The datapath for the ARM1176JZF-S consists of three pipelines. Each of these pipelines are composed of eight stages.

* ALU, Shift and Sat pipeline
* MAC pipeline, also called the Multiply pipeline.
* Load/Store pipeline

The ARM1176JZF-S processor overlaps operations to improve clock rate speed for each instruction. The following figure 11 illustrates the first 4 stages; Fe1, Fe2, De, Iss are considered the **common decode pipeline**. From the common decode pipeline the direction taken will be one of three, four step pipelines; The ALU pipeline, Multiply pipeline, or a Load/Store pipeline.

## Fetch stages 1 and 2

### branch prediction

The first question you may ask is why two fetch stages? One reason is to provide time for conversion of a virtual address to a physical address. Beyond the integer core pipeline there is also a separate prefetch unit inside the core. The prefetch unit performs dynamic branch prediction. Branch prediction enables the detection of instructions before they enter the integer core (Anon. 2009, 5-4).

### instruction fetch

The first stage of instruction fetch deals with memory. Fe1 handles address issuing to memory and data returns from memory (Anon. 2009, 1-26). If branch prediction handles instructions ahead of the fetch stages, the fetch stage can handle up to four instructions. Instruction fetches are single-copy atomic (Anon. 2012):

* 32-bit granularity in ARM state.
* 16-bit granularity in Thumb and ThumbEE states.
* 8-bit granularity in Jazelle state.

## Instruction Issue and Decode

The decode stage literally decodes data by extracting it from register addresses from the current instruction. The Issue and decode stages can contain any instruction in parallel with a predicted branch.

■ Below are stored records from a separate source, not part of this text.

-- ==== Sys2Proof/Machine/Fetch.lean ====
section
/-! DEFINITION. Sys2Proof/Machine/Fetch.lean: the decode of a clause (R53, R54), its fetch (R33), and an entry whose parked word
issues at last (R183). -/

namespace Sys2Proof.Machine

/-! ### Decode of a clause (R53, R54) -/

/-- The row of R53 that a failed check counts under: a reserved field, or a selector. DESIGN CHOICE (log 89): a field that must be
zero and a reserved code of a field or an immediate count as a reserved field; a field that names a register, barrier, predicate
or tile and is out of range counts as a selector. -/
def Chk.row (c : Chk) : Nat :=
  match c with
  | .must _ => 8
  | .imm _ _ => 8
  | .optDst on _ => if on then 10 else 8
  | .sreg ssel _ => if ssel == 2 then 8 else 10
  | _ => 10

/-- The first row of R53 that a word meets, and its cause. -/
def wordRow (regs acct : Nat) (w : DWord) : Option (Nat × Cause) :=
  match decodeRaw w with
  | .error .illop => some (7, .illop)
  | .error .rsvd => some (8, .rsvd)
  | .ok i =>
    let bad := ((wordChecks i w).filter fun c => !c.ok || !c.inLaunch regs acct).map Chk.row
    if bad.contains 8 then some (8, .rsvd)
    else if !(guardOfWord w).ok then some (9, .rsvd)
    else if !bad.isEmpty then some (10, .rsvd)
    else none

/-- The class of a word whose OPC is assigned, whatever its other fields. -/
def wordClass (w : DWord) : Option Nat :=
  match decodeRaw w with
  | .ok i => some (clsOf i).code
  | .error .rsvd => some (clsOfOpc (opcOfWord w).toNat).code
  | .error .illop => none

/-- The cause of a clause as a whole (the first six rows of R53). -/
def clauseCause (hdr : DWord) (ws : List DWord) (idx : Nat) : Option Cause :=
  let n := ws.length
  let h := hdr.toNat
  let cls := ws.map wordClass
  if bitsOf h 56 8 ≠ 0xC7 then some .badclause
  else if 9 ≤ bitsOf h 4 4 then some .badclause
  else if cls.any fun c => c.isSome && c != some 0 && c != some (bitsOf h 4 4) then some .badclause
  else if (cls.take (n - 1)).contains (some Cls.ctl.code) then some .badclause
  else if n ≤ idx then some .badclause
  else if bitsOf h 37 19 ≠ 0 then some .rsvd
  else none

/-- The word that a clause reports, when its header is sound: the first row, then the earliest word (R54). -/
def wordCause (regs acct : Nat) (ws : List DWord) (idx : Nat) : Option (Cause × Nat) :=
  let rows := (ws.zipIdx.filter fun p => decide (idx ≤ p.2)).filterMap fun p =>
    (wordRow regs acct p.1).map fun r => (r.1, r.2, p.2)
  [7, 8, 9, 10].findSome? fun k => (rows.find? fun x => x.1 == k).map fun x => (x.2.1, x.2.2)

/-! ### The fetch of a clause (R33) -/

/-- A word of code: its value, or a cause and whether a walk found it. -/
def State.fetchWord (s : State) (tid : Nat) (a : DWord) : Except (Cause × Bool) DWord :=
  match s.resolve tid a 8 needX true with
  | .ok t =>
    match s.nowTarget t 8 with
    | some b => .ok (dwordOfBytes b)
    | none => .error (.ecc, false)
  | .bad c w => .error (c, w)
  | .miss _ _ => .error (.notmapped, true)

/-- `n` words from an address. -/
def State.fetchWords (s : State) (tid : Nat) (a : DWord) : Nat → Except (Cause × Bool) (List DWord)
  | 0 => .ok []
  | n + 1 =>
    match s.fetchWord tid a with
    | .error e => .error e
    | .ok w =>
      match s.fetchWords tid (a + 8) n with
      | .ok ws => .ok (w :: ws)
      | .error e => .error e

/-- What stands for a word that cannot be fetched: an unassigned OPC, which has no class. -/
def unfetched : DWord := 0xFFFFFFFFFFFFFFFF

/-- The words of a clause as far as they can be fetched: the rows of R53 for the whole clause are judged on them, so that the
lowest code among what the clause meets is raised (R426). -/
def State.fetchKnown (s : State) (tid : Nat) (a : DWord) (n : Nat) : List DWord :=
  (List.range n).map fun k =>
    match s.fetchWord tid (a + BitVec.ofNat 64 (8 * k)) with
    | .ok w => w
    | .error _ => unfetched

/-- The cause of a fetch of which some word met `x`: the lowest code among those that its words meet (R426). -/
def State.fetchFault (s : State) (tid : Nat) (a : DWord) (n : Nat) (x : Cause × Bool) : Cause × Bool :=
  (List.range n).foldl (fun y k =>
    match s.fetchWord tid (a + BitVec.ofNat 64 (8 * k)) with
    | .error z => if z.1.code < y.1.code then z else y
    | .ok _ => y) x

/-! ### A parked word that issues at last (R183) -/

/-- A parked entry stands again at its word. -/
def State.unpark (s : State) (t w : Nat) (e : Entry) : State :=
  s.modEntry t w e.slot fun e => { e with park := 0, why := .none }

/-- The clause of an entry, fetched where the entry stands, as a bundle of it alone; none when the fetch meets a cause. -/
def State.ownBundle (s : State) (t w : Nat) (e : Entry) : Option Bundle :=
  let g := s.gridOf t
  match s.fetchWord t e.clause with
  | .error _ => none
  | .ok hdr =>
    match s.fetchWords t (e.clause + 8) (bitsOf hdr.toNat 0 4 + 1) with
    | .error _ => none
    | .ok ws =>
      if (clauseCause hdr ws e.idx).isSome then none
      else some { Bundle.blank with
        id := s.nextBundle, die := (s.team t).die, core := (s.team t).core, part := (s.wave t w).part,
        members := [{ team := t, wave := w, slot := e.slot, mask := e.mask }], clause := e.clause, idx := e.idx, n := ws.length,
        words := ws, bad := wordCause g.regs g.acct ws e.idx, yh := hdr.getLsbD 36 }

/-- What a parked entry waits for has come, and its word has had no effect yet (R183, R241, R321): the word issues before anything
else happens, in a bundle of the entry alone that then goes on with the clause, behind no further wait of the header; a trap entry
that waited is made. A clause that no longer can be fetched is picked afresh, and an entry that may issue no word stays as it is
until it may (log 40). -/
def State.goOn (s : State) (t w : Nat) (e : Entry) : State :=
  if !s.mayGo t w e then s
  else
    match (maskLanes e.mask).filter fun k => (s.lane ⟨t, w, k⟩).trap.isSome with
    | [] =>
      match s.ownBundle t w e with
      | none => s.unpark t w e
      | some b =>
        { (s.unpark t w e).modEntry t w e.slot fun e => { e with flight := some b.id } with
          bundles := s.bundles ++ [b], nextBundle := s.nextBundle + 1, agenda := .word b.id :: s.agenda }
    | ks =>
      let s := s.unpark t w e
      { s with agenda := ks.map (fun k => .ev .trapEntry { a := t, b := w, c := k }) ++ s.agenda }

/-- The entries of a team that wait for what a test says go on, by wave and slot. -/
def State.goOnWhere (s : State) (t : Nat) (p : Why → Bool) : State :=
  ((List.range (s.team t).waves.length).flatMap fun w =>
    ((s.wave t w).entries.filter fun e => e.park != 0 && p e.why).map fun e => (w, e)).foldr (fun x s => s.goOn t x.1 x.2) s

end Sys2Proof.Machine
end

### the coprocessor and the cores relationship

The coprocessor interface also has a decode stage which is passed directly from the core. Unlike, the core pipeline the coprocessor does not contain the fetch stages and instead begins with a instruction queue and decoder. The core does not discriminate between coprocessor related instructions or non-coprocessor instructions. Therefore, the coprocessor must react immediately with decoding (Anon. 2009, 11-14). Other complexities are involved as the core may decide, after passing an instruction, to later cancel the previously passed instruction. For this reason the coprocessor maintains a cancel queue. The coprocessor is directed by the core to cancel the previous instruction by the signal **ACPCANCEL**. Upon the discovery of the ACPCANCEL signal the coprocessor removes the canceled instruction; the cancellation is handled during the Ex1 stage before moving to Ex2. This is only one small example of the many tasks the coprocessor handles.

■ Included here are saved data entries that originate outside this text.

/-- ACCLD and ACCST (R273, R353 to R356, R460). -/
def accWord (s : State) (o : FA) (act' : TileAct) (need : Nat) (rb : Bool)
    (probe : State → Ref → List (DWord × Nat) × List ProbeBad) : Out :=
  whenIssued s fun s =>
    if s.mxWaits then s.hold
    else
      let s := s.tokenRanges true s.performers fun s r => (probe s r).1
      let s := s.releaseWord 2
      let act := s.active
      let ps := s.performers
      let s := if rb then ps.foldl (fun s r => s.latchRead r o.rb.toNat) s else s
      let (s, bad, jobs) := ps.foldl
        (fun (q : State × List LaneFault × List (Ref × List RegRes × OpBody)) r =>
          let (s, bad, jobs) := q
          let (runs, bads) := probe s r
          let s := runs.foldl (fun s x => s.noteRange r.team x.1 x.2 need) s
          match probeWorst bads with
          | some b => (s, bad ++ [{ r, cause := b.cause, addr := b.addr, write := b.write, walk := b.walk }], jobs)
          | none =>
            let s := if s.rangesGoverned r runs then s.spendToken r else s
            let places := s.placesOf r.team runs need
            let s := match act' with
              | .load int => s.modTile r.team (subTile o) fun t => { t with int }
              | _ => s
            (s, bad, jobs ++ [(r, [], .mangle { lane := r.lane, tile := subTile o, act := act', places })]))
        (s, [], [])
      let s := s.faultLanes bad
      let s := s.postEach (wavesOf act) .mx false jobs
      s.finish act []

/-- ACCLD (R353). -/
def execAccld (o : FA) (s : State) : Out :=
  accWord s o (.load (o.sub.getLsbD 4)) needR true fun s r => s.accProbe o r true

/-- ACCST (R354). -/
def execAccst (o : FA) (s : State) : Out :=
  accWord s o (.store (bitsOf o.sub.toNat 4 3) false) needW true fun s r => s.accProbe o r false

/-- ACCST.ni8 (R355). -/
def execAccstNi8 (o : FA) (s : State) : Out :=
  accWord s o (.store 4 (o.sub.getLsbD 7)) needW false fun s r => s.ni8Probe o r

/-! ### MANGLE_OP_PERFORM -/

/-- LIMIT or VALUE as ALSET stores it (R328). -/
def normAL16 (c : BitVec 16) : BitVec 16 :=
  if c.extractLsb' 8 8 = 0 then 0 else if c.extractLsb' 8 8 = 0xFF then 0xFFFF else c

/-- One NI8 block of values (R355): data, scale code, bound code. -/
def ni8Block (xs : List FV) (value : Nat) : List Byte × Nat × Nat :=
  let es := blockScale xs
  if es = 255 then (List.replicate 64 0, 255, 255)
  else
    let e : Int := 127 - (es : Int)
    let q := xs.map fun x => match x with
      | .fin n m e' =>
        if m = 0 then (0 : Int)
        else
          let k : Int := (XR.roundTo ⟨n, m, e' + e, false⟩ 0 0 0 : Nat)
          satS 8 (if n then -k else k)
      | _ => 0
    let err := (xs.zip q).foldl (fun (b : Bound) p => match p.1 with
      | .fin n m e' =>
        let d := finSum n m (e' + e) (decide (0 < p.2)) p.2.natAbs 0
        b.max (.val d.1.natAbs d.2)
      | _ => b) (.val 0 0)
    let bound := (((al16Val value).mul (.val 1 e)).add err).al8
    (ni8Bytes q, es, bound)

/-- The bytes that an ACCST writes, in the order of its places (R354, R355). -/
def Tile.stored (t : Tile) (fmt : Nat) (cols : Bool) : List Byte :=
  let at' := fun r c => t.el r c
  if fmt < 2 then (List.range 4096).flatMap fun k => leBytes 4 (t.elems.getD k 0).toNat
  else if fmt < 4 then
    let F := if fmt = 2 then Fmt.b16 else Fmt.bf16
    (List.range 4096).flatMap fun k => leBytes 2 (deliver F 0 false 0 (Fmt.b32.value (t.elems.getD k 0).toNat).exact).1
  else
    let bs := (List.range 64).map fun b =>
      ni8Block ((List.range 64).map fun e => Fmt.b32.value (if cols then at' e b else at' b e).toNat) t.value.toNat
    (bs.flatMap (·.1)) ++ (bs.map fun b => BitVec.ofNat 8 b.2.1) ++ (bs.map fun b => BitVec.ofNat 8 b.2.2)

# Instruction Execution Pipeline

Past the Common Decode Pipeline is the Instruction Execution Pipeline. Each of these pipelines ALU, Multiply, and Load & Store are composed of four stages, the same as the Common Decode Pipeline. Taking a look at the Program Counter register or R15 we can evaluate when a instruction has reached execution. The 32-bit ARM instructions can be read as the PC + 8, the 16-bit Thumb instructions as PC + 4 (Anon. 2012, A2-11). The following example of a GDB session demonstrates the registry **pc** position in relation to execution:

.text

.global main

main:

MOV r0, #5

MOV r1, #10

MUL r2, r1, r0

finish:

bx lr

(gdb) info reg

r0 0x1 1

r1 0xbefff7d4 3204446164

r2 0xbefff7dc 3204446172

r3 0x8390 33680

r4 0x0 0

r5 0x0 0

r6 0x82e4 33508

r7 0x0 0

r8 0x0 0

r9 0x0 0

r10 0xb6fff000 3070226432

r11 0x0 0

r12 0xb6fc1000 3069972480

sp 0xbefff688 0xbefff688

lr 0xb6ead81c -1226123236

pc 0x8390 0x8390 <main>

cpsr 0x60000010 1610612752

(gdb) disas

Dump of assembler code for function main:

=> 0x00008390 <+0>: mov r0, #5 EXECUTE

0x00008394 <+4>: mov r1, #10 DECODE

0x00008398 <+8>: mul r2, r1, r0 FETCH

End of assembler dump.

As you can see the **pc** registry is pointed to the current instruction for execution at address . Here is another exciting fact, you are looking at the entire fetch, decode and execute cycle right now. As you may have noticed I have appended the text, EXECUTE, DECODE and FETCH to the assembler dump made by the disassemble command.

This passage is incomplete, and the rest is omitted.